Hockey nicknames are the worst — you usually just add “ey” or “er” to a guy’s name — but “Heino” is particularly brutal. But I guess they couldn’t go with “Heiney” for obvious reasons.

The thing about hockey is that the cliché is actually real. It’s really a game where a split second changes everything. The difference between winning and losing is so razor thin. If you don’t have a good room, and you’re not all 100% locked-in and willing to do literally anything to win, you are not gonna win.

I don’t care how fast your guys are or how good your system is. Everybody’s guys are fast. Everybody’s system is good. What you need is a room full of guys who are willing to do anything. We had it in 2011. I think we have it again in 2018.

Apparently all it takes to win in the NHL is a “good room” and the willingness to do anything to win.

It also helps when the opposing team’s best defensive centre suffers a freak eye injury, their best defensive defenceman suffers an abdominal injury on a hip check, one of their scoring wingers has his back broken, one of their veteran wingers suffered a sports hernia, their Selke-winning second-line centre is playing through groin and labrum tears, and the rest of the team has numerous other injuries.

No excuses, really — the Bruins won the Cup — but acting like it was only because they had a “good room” and will is a classic post hoc ergo propter hoc logical fallacy.

Also, it once again sells himself short. Marchand is a good hockey player! The Bruins were a good hockey team!
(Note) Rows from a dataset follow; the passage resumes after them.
/-- R10: an ON_LOOP entry is the identity of exactly one carrier, any other entry of none, and every identity is an ON_LOOP
entry of a BOUND or CLOSING berth. -/
def State.identitiesAgree (s : State) : Prop :=
  (∀ b, ∀ e ∈ (s.berth b).tags, s.carriers.table.countP (fun c => c.identity == some ⟨b, e.index⟩)
      = if e.state = .onLoop then 1 else 0)
    ∧ ∀ c ∈ s.carriers.table, ∀ d ∈ c.identity, (s.berth d.berth).state.isOpen = true
      ∧ ∃ e ∈ (s.berth d.berth).tags, e.index = d.entry ∧ e.state = .onLoop

/-- R86: each carrier, and each pair of berth and serial, has one pending record at most; the carrier of every record is
WAITING, with the ship code of the record's BOUND berth and its serial as candidate; and every WAITING carrier has one. -/
def State.pendingAgrees (s : State) : Prop :=
  (s.router.pendingTags.map (·.carrier)).Nodup ∧ (s.router.pendingTags.map fun r => (r.berth, r.serial)).Nodup
    ∧ (∀ r ∈ s.router.pendingTags, (s.carrier r.carrier).state = .waiting
      ∧ ∃ t ∈ (s.carrier r.carrier).candidate, t.serial = r.serial ∧ (s.berth r.berth).state = .bound t.ship)
    ∧ ∀ k, (s.carrier k).state = .waiting → ∃ r ∈ s.router.pendingTags, r.carrier = k

/-- R124: the entries of a lane's armed queue are the carriers armed at it, CARRYING, at distances of 1 to K - 1 that rise
along the queue; in SETUP and HALTED no queue holds any (R126). -/
def State.armedAgrees (s : State) : Prop :=
  (∀ j, ∀ k ∈ (s.diverter j).queue, (s.carrier k).state = .carrying ∧ (s.carrier k).armed = true
      ∧ (s.carrier k).target = some j
      ∧ ∃ d ∈ (s.lane j).offset, 0 < s.loop.distance k d ∧ s.loop.distance k d < s.loop.commit)
    ∧ (∀ j, ((s.diverter j).queue.map fun k => s.loop.distance k ((s.lane j).offset.getD 0)).Pairwise (· < ·))
    ∧ (∀ k j, (s.carrier k).armed = true → (s.carrier k).target = some j → k ∈ (s.diverter j).queue)
    ∧ ((s.mode = .setup ∨ s.mode = .halted) → ∀ j, (s.diverter j).queue = [])

/-- The tickets of both lists' records with the berth and the entry that each names (R136). -/
def Coding.references (c : Coding) : List (Nat × Option BerthId × Option Nat) :=
  (c.strays.map fun r => (r.ticket, r.berth, r.entry)) ++ c.reinject.map fun r => (r.ticket, r.berth, r.entry)

/-- R136, R63: no ticket is held by two records of the lists together; a record that names an entry names its berth too,
and that entry is STRAYED with the record's ticket; and an entry holds a ticket only as such a record's entry. -/
def State.ticketsAgree (s : State) : Prop :=
  (s.coding.references.map (·.1)).Nodup
    ∧ (∀ r ∈ s.coding.references, 1 ≤ r.1 ∧ r.1 ≤ 4095 ∧ (r.2.2 ≠ none → r.2.1 ≠ none)
      ∧ (∀ b ∈ r.2.1, (s.berth b).state.isOpen = true)
      ∧ ∀ b ∈ r.2.1, ∀ i ∈ r.2.2, ∃ e ∈ (s.berth b).tags, e.index = i ∧ e.state = .strayed ∧ e.ticket = some r.1)
    ∧ ∀ b, ∀ e ∈ (s.berth b).tags, ∀ t ∈ e.ticket,
      e.state = .strayed ∧ (t, some b, some e.index) ∈ s.coding.references

/-- The agreements between tables, with the ranges, capacities and manifests that they lean on. -/
def State.tablesAgree (s : State) : Prop :=
  s.counted ∧ s.settingsInRange ∧ s.scoresInRange ∧ s.withinCapacity ∧ s.ownersAgree ∧ s.manifestsAgree
    ∧ s.offsetsInRange ∧ s.carriersAgree ∧ s.identitiesAgree ∧ s.pendingAgrees ∧ s.armedAgrees ∧ s.ticketsAgree

end Sys2Proof.Machine
end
The 2011 Bruins had so much skill to go with their toughness and had one of the greatest playoff performances from a goaltender of all time.

Marchand had 11 goals and 19 points in 25 playoff games that year. To chalk up their Stanley Cup victory as being solely the result of a “good room” belittles his own skill and that of his teammates. Not every team that has a “good room” wins the Stanley Cup, even if they’re willing to do whatever it takes to win.

So, in the end, I weirdly felt sad for Marchand. Sad that his dad told 12-year-olds to go take a run at a kid on the opposing team. Sad that he feels the need to cross the line to be an effective NHL player. Sad that he doesn’t seem to understand how good he and his teammates really are.